Russian stocks seen falling on US key rate, COVID-19 worries
MOSCOW, Jul 12 (PRIME) -- The Russian stock market can open lower on Tuesday following a decrease on the foreign bourses that fear a fast U.S. key rate rise and new COVID-19 quarantines, analysts said.
"Speaking about the global market mood on Tuesday morning, we can characterize it as negative. The leading Asian markets decrease by up to 1.9%. Futures for the key American indices lose up to 0.6%. The nearest Brent futures fell by 1.7% to U.S. $105.3 per barrel," senior analyst at financial supermarket Banki.Ru Bogdan Zvarich said.
Investors are worried that high U.S. inflation will force the Federal Reserve System (Fed) to raise the key rate more actively at the coming meetings, which might raise the risks of recession and of a poorer performance of local companies, most of all, those with a high debt burden, Zvarich said.

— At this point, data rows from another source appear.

-- ==== Sys2Proof/Certificates/Slice0/Obligations.lean ====
section
/-! DEFINITION. The statements for the provers. -/

open Sys2Proof Sys2Proof.Machine Sys2Proof.Safety

/-! ### Reset, steps and runs -/

/-- The state after reset (R33, R230). CAP is BUF_CAP, between 1 and 65535 (R8), an opaque constant of Config (the
model's choice, log entry 1). FB is unspecified: each byte is `FB_INIT` (R232), an opaque constant of Config (the
model's choice, log entry 2). -/
def Obligations.ResetStateIsR33 : Prop :=
  State.reset.len = 0 ∧ State.reset.localMac = 0 ∧ State.reset.localIp = 0 ∧ State.reset.sum = 0 ∧
  State.reset.res = 0 ∧ State.reset.st = 0 ∧ State.reset.cap.toNat = Config.bufCap ∧
  1 ≤ Config.bufCap ∧ Config.bufCap ≤ 65535 ∧
  ∀ a, Memory.read State.reset.era State.reset.fb a = Config.fbInit 0 a

/-- The invariant holds after reset. Its clause on the form of the list of bytes is the model's choice (log entry 2). -/
def Obligations.InvHoldsAtReset : Prop := Inv State.reset

/-- Every step keeps the invariant, whatever the outside world does: CAP legal, LEN at most CAP, ST a cause code,
RES 0 after an exception, FB in canonical form (the model's choice, log entry 2) and below BUF_CAP. -/
def Obligations.StepKeepsInv : Prop :=
  ∀ s t : State, Inv s → step s = .next t → Inv t

/-- From every state of the invariant the machine runs for any number of steps, never stopping, and ends in a state
of the invariant. -/
def Obligations.RunsNeverStop : Prop :=
  ∀ (k : Nat) (s : State), Inv s → ∃ t : State, Host.Core.run Sys2Proof.core k s = .next t ∧ Inv t

/-- Every one of the 2^64 words, in every state with LEN at most CAP, gives a next state. -/
def Obligations.EveryWordCompletes : Prop :=
  ∀ (w : CmdWord) (s : State), s.len.toNat ≤ s.cap.toNat → ∃ t, execWord w s = .next t

/-- A step at a command word that decodes runs the instruction it decodes to, with the word taken off the port
(that the host's words stand in a port is the model's choice, log entry 4). -/
def Obligations.StepRunsDecoded : Prop :=
  ∀ (s : State) (w : CmdWord) (rest : List PortEvent) (i : Instr),
    s.port = .command w :: rest → decode w = .ok i → step s = exec i { s with port := rest }

/-- A word issued by withFetchWord is executed by the very next step, in the state it was issued in
(log entry 4: the model's way to issue a word). -/
def Obligations.IssuedWordRunsNext : Prop :=
  ∀ (s : State) (w : CmdWord), step (s.withFetchWord 64 w.toNat) = execWord w s

/-- R213, R230: with nothing at the port the block holds its state; a reset, also during a command, gives the reset
state, with CAP kept and FB unspecified anew (log entry 3: each reset has an `FB_INIT` of its own). -/
def Obligations.IdleAndResetSteps : Prop :=
  ∀ (s : State) (rest : List PortEvent) (w : CmdWord),
    (s.port = [] → step s = .next s) ∧
    (s.port = .reset :: rest ∨ s.port = .resetDuring w :: rest →
      ∃ t, step s = .next t ∧ t.len = 0 ∧ t.localMac = 0 ∧ t.localIp = 0 ∧ t.sum = 0 ∧ t.res = 0 ∧ t.st = 0 ∧
        t.cap = s.cap ∧ t.port = rest ∧ ∀ a, Memory.read t.era t.fb a = Config.fbInit (s.era + 1) a)

/-- R51: a run over the words at the port is the left-to-right composition of the execution of the words. -/
def Obligations.PortRunIsComposition : Prop :=
  ∀ (ws : List CmdWord) (s : State),
    Host.Core.run Sys2Proof.core ws.length { s with port := ws.map .command } = runWords ws { s with port := [] }

/-! ### Encoding -/

/-- Decoding the word of an instruction gives the instruction back, for every instruction and every operand. -/
def Obligations.DecodeOfEncode : Prop := ∀ i : Instr, decode (encode i) = .ok i

/-- A word that decodes is the word of the instruction it decodes to: no word has a don't-care bit. -/
def Obligations.EncodeOfDecode : Prop :=
  ∀ (w : CmdWord) (i : Instr), decode w = .ok i → encode i = w

/-- R62: a word decodes to a row exactly when it has the row's match value under the row's mask. -/
def Obligations.WordDecodesByMaskAndMatch : Prop :=
  ∀ (w : CmdWord) (i : Instr), decode w = .ok i ↔ ∃ r ∈ opcodeTable, w &&& r.mask = r.value ∧ r.build w = i

/-- R63: a word is illegal in exactly two cases, and an illegal word changes nothing but RES and ST. -/
def Obligations.IllegalWordsChangeNothing : Prop :=
  (∀ w : CmdWord, (¬ ∃ i, decode w = .ok i) ↔
    (opField w ∉ ([0x01, 0x02, 0x10, 0x11, 0x12, 0x20, 0x21, 0x22, 0x23, 0x24, 0x25, 0x26, 0x30, 0x31, 0x32, 0x33,
        0x34, 0x35, 0x36, 0x37, 0x38, 0x39, 0x3A, 0x3B] : List (BitVec 8)) ∨
      ∃ r ∈ opcodeTable, opField r.value = opField w ∧ w &&& r.mask ≠ r.value)) ∧
  ∀ (w : CmdWord) (s : State), (¬ ∃ i, decode w = .ok i) → execWord w s = .next { s with res := 0, st := 1 }

/-- Words the spec writes out (R71, R97, R146, R169, R170) decode to the instructions it says they are. -/
def Obligations.SpecWordsDecode : Prop :=
  decode 0x10000000000E0014 = .ok (.acc 14 20) ∧
  decode 0x2116000000000040 = .ok (.setf 0x16 64) ∧
  decode 0x2502000C00000800 = .ok (.stbe 2 12 0x0800) ∧
  decode 0x02030000C0A80132 = .ok (.wrcsr 3 0xC0A80132) ∧
  decode 0x2042000000000000 = .ok (.getf 0x42) ∧
  decode 0x3000000000000000 = .ok .isip ∧
  decode 0x110000000000000B = .ok (.accph 11) ∧
  decode 0x2635000000000000 = .ok (.dhopt 53) ∧
  decode 0x3700000000000000 = .ok .isoffer ∧
  decode 0x3800000000000000 = .ok .isack

/-- An instruction that fails an operand check that needs no state raises Operand in every state. -/
def Obligations.IllFormedRaisesOperand : Prop :=
  ∀ (i : Instr) (s : State), i.wellFormed = false → exec i s = .next { s with res := 0, st := 2 }

/-- A well-formed instruction raises Operand in one case: WRCSR of a LEN above BUF_CAP. -/
def Obligations.WellFormedRaisesOperandOnlyForLen : Prop :=
  ∀ (i : Instr) (s t : State), i.wellFormed = true → exec i s = .next t → t.st = 2 →
    ∃ value, i = .wrcsr 1 value ∧ s.cap.toNat < value.toNat

/-! ### Control registers -/

/-- RDCSR returns the value its register had, changes nothing but RES and ST, and raises Operand for the numbers 7
to 255 (R190). -/
def Obligations.RdcsrReturnsTheRegister : Prop :=
  ∀ (csr : BitVec 8) (s : State),
    decode (0x01#8 ++ csr ++ 0#48) = .ok (.rdcsr csr) ∧
    exec (.rdcsr csr) s =
      if csr = 0 then .next { s with res := s.cap.setWidth 64, st := 0 }
      else if csr = 1 then .next { s with res := s.len.setWidth 64, st := 0 }
      else if csr = 2 then .next { s with res := s.localMac.setWidth 64, st := 0 }
      else if csr = 3 then .next { s with res := s.localIp.setWidth 64, st := 0 }
      else if csr = 4 then .next { s with res := s.sum.setWidth 64, st := 0 }
      else if csr = 5 then .next { s with res := s.res, st := 0 }
      else if csr = 6 then .next { s with res := s.st.setWidth 64, st := 0 }
      else .next { s with res := 0, st := 2 }

/-- WRCSR writes LEN, LOCAL_MAC or LOCAL_IP and returns the value; it refuses a LEN above BUF_CAP, a LOCAL_IP of 2^32
or more, a read-only register and an unassigned number, and then writes nothing but RES and ST (R191). -/
def Obligations.WrcsrWritesOrRefuses : Prop :=
  ∀ (csr : BitVec 8) (value : BitVec 48) (s : State),
    decode (0x02#8 ++ csr ++ value) = .ok (.wrcsr csr value) ∧
    exec (.wrcsr csr value) s =
      if csr = 1 ∧ value.toNat ≤ s.cap.toNat then
        .next { s with len := value.setWidth 16, res := value.setWidth 64, st := 0 }
      else if csr = 2 then .next { s with localMac := value, res := value.setWidth 64, st := 0 }
      else if csr = 3 ∧ value.toNat < 2 ^ 32 then
        .next { s with localIp := value.setWidth 32, res := value.setWidth 64, st := 0 }
      else .next { s with res := 0, st := 2 }

/-! ### The checksum unit -/

/-- `Words` pairs the bytes of a region from its first, each pair big-endian, an odd last byte padded with a zero low
byte (R91). -/
def Obligations.WordsPairBytesBigEndian : Prop :=
  ∀ (s : State) (off len : Nat),
    (words (Memory.readBytes s.era s.fb off len)).length = (len + 1) / 2 ∧
    ∀ i, i < (len + 1) / 2 →
      (words (Memory.readBytes s.era s.fb off len))[i]? =
        some (byteAt s (off + 2 * i) * 256 + if 2 * i + 1 < len then byteAt s (off + 2 * i + 1) else 0)

/-- `WordSum` is at most 0xFFFF times the number of words, so below 2^31 for any region of at most 65535 bytes
(R92). -/
def Obligations.WordSumIsBounded : Prop :=
  ∀ bs : List Byte, wordSum bs = (words bs).sum ∧ wordSum bs ≤ 0xFFFF * ((bs.length + 1) / 2) ∧
    (bs.length ≤ 65535 → wordSum bs < 2 ^ 31)

/-- `Fold`: the loop is over after two passes; the result is 0 exactly for 0, and otherwise the value in 1..0xFFFF
congruent to the sum modulo 0xFFFF (R93). -/
def Obligations.FoldIsResidueModFFFF : Prop :=
  ∀ s : BitVec 32,
    foldLoop 2 s >>> 16 = 0 ∧ (foldPass s).toNat ≤ 0x1FFFE ∧ (fold s).toNat = (foldLoop 2 s).toNat ∧
    (fold s = 0 ↔ s = 0) ∧
    (s ≠ 0 → 1 ≤ (fold s).toNat ∧ (fold s).toNat ≤ 0xFFFF ∧ (fold s).toNat % 0xFFFF = s.toNat % 0xFFFF)

/-- `Fin` is 0xFFFF minus `Fold`; it is 0xFFFF for 0 and 0 exactly where `Fold` is 0xFFFF (R94). -/
def Obligations.FinIsOnesComplementOfFold : Prop :=
  ∀ s : BitVec 32, (finish s).toNat = 0xFFFF - (fold s).toNat ∧ finish 0 = 0xFFFF ∧
    (finish s = 0 ↔ fold s = 0xFFFF)

/-- ACC adds the words of a region that lies below LEN into SUM modulo 2^32 and returns the new SUM; otherwise it
raises Bounds and SUM is unchanged (R96). -/
def Obligations.AccAddsTheRegion : Prop :=
  ∀ (off len : BitVec 16) (s : State), s.len.toNat ≤ s.cap.toNat →
    decode (0x10#8 ++ 0#8 ++ (0#16 ++ off ++ len)) = .ok (.acc off len) ∧
    exec (.acc off len) s =
      if s.len.toNat < off.toNat + len.toNat then .next { s with res := 0, st := 3 }
      else .next { s with
        sum := BitVec.ofNat 32 (s.sum.toNat + wordSumAt s off.toNat len.toNat)
        res := BitVec.ofNat 64 ((s.sum.toNat + wordSumAt s off.toNat len.toNat) % 2 ^ 32)
        st := 0 }

/-- ACCPH adds the four address words, the protocol byte and its operand into SUM modulo 2^32 and returns the new SUM;
with LEN below 34 it raises Bounds and SUM is unchanged (R97). -/
def Obligations.AccphAddsThePseudoHeader : Prop :=
  ∀ (len : BitVec 16) (s : State), s.len.toNat ≤ s.cap.toNat →
    decode (0x11#8 ++ 0#8 ++ (0#32 ++ len)) = .ok (.accph len) ∧
    exec (.accph len) s =
      if s.len.toNat < 34 then .next { s with res := 0, st := 3 }
      else .next { s with
        sum := BitVec.ofNat 32 (s.sum.toNat + pseudoSumAt s (byteAt s 23) len.toNat)
        res := BitVec.ofNat 64 ((s.sum.toNat + pseudoSumAt s (byteAt s 23) len.toNat) % 2 ^ 32)
        st := 0 }

/-- FIN returns 0xFFFF minus the folded SUM, sets SUM to 0, and never raises (R98). -/
def Obligations.FinReturnsAndClears : Prop :=
  decode 0x1200000000000000 = .ok .fin ∧
  ∀ s : State,
    exec .fin s = .next { s with sum := 0, res := BitVec.ofNat 64 (0xFFFF - (fold s.sum).toNat), st := 0 }

/-- The contract of R99: from SUM = 0, ACC of any list of regions, every one but the last of even length, the total
below 2^32, and then FIN, returns the Internet checksum of the concatenation of the regions and leaves SUM = 0. -/
def Obligations.AccSequenceIsTheInternetChecksum : Prop :=
  ∀ (regions : List (BitVec 16 × BitVec 16)) (s : State), s.len.toNat ≤ s.cap.toNat → s.sum = 0 →
    (∀ r ∈ regions, r.1.toNat + r.2.toNat ≤ s.len.toNat) →
    (∀ r ∈ regions.dropLast, r.2.toNat % 2 = 0) →
    (regions.map (fun r => wordSumAt s r.1.toNat r.2.toNat)).sum < 2 ^ 32 →
    ∃ t, runInstrs (regions.map (fun r => .acc r.1 r.2) ++ [.fin]) s = .next t ∧ t.sum = 0 ∧ t.st = 0 ∧
      t.res = (checksum (regions.flatMap
        (fun r => Memory.readBytes s.era s.fb r.1.toNat r.2.toNat))).setWidth 64

/-- R101: which 16-bit checksum fields validate. With `t` the sum of the other words, the field that the algorithm
computes does, and the field 0xFFFF does too where `t` folds to 0xFFFF; no other field does. -/
def Obligations.TwoZerosValidate : Prop :=
  ∀ (t : Nat) (field : BitVec 16), t + 0xFFFF < 2 ^ 32 →
    (finish (BitVec.ofNat 32 (t + field.toNat)) = 0 ↔
      field = finish (BitVec.ofNat 32 t) ∨ (fold (BitVec.ofNat 32 t) = 0xFFFF ∧ field = 0xFFFF))

/-- R239: with SUM 0 and an IPv4 header wholly supplied, clearing the header checksum field, summing the header with
ACC, FIN and storing its result makes ISIP true. -/
def Obligations.ResealedHeaderIsValid : Prop :=
  ∀ s : State, s.len.toNat ≤ s.cap.toNat → s.sum = 0 → numberAt s 12 2 = 0x0800 → ihlFail s = none →
    payloadAt s ≤ s.len.toNat →
    ∃ t1 t2 t3 t4 t5 : State,
      exec (.setf 0x18 0) s = .next t1 ∧
      exec (.acc 14 (BitVec.ofNat 16 (4 * ihlNibble s))) t1 = .next t2 ∧
      exec .fin t2 = .next t3 ∧
      exec (.setf 0x18 (t3.res.setWidth 48)) t3 = .next t4 ∧
      exec .isip t4 = .next t5 ∧ t5.res = 1 ∧ t5.st = 0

A new outbreak of the coronavirus is an additional factor of concern. Possible new quarantines can undermine global economic growth, the analyst said.
Georgy Vashchenko, head of investment company Freedom Finance’s department for trade operations on the Russian stock market, says that negative dynamics of the Russian market can also be explained by dividend cut-offs of large companies.
He said that the downward correction might be short-term, and the losses may be erased after some local companies release their operating and financial reports for April–June.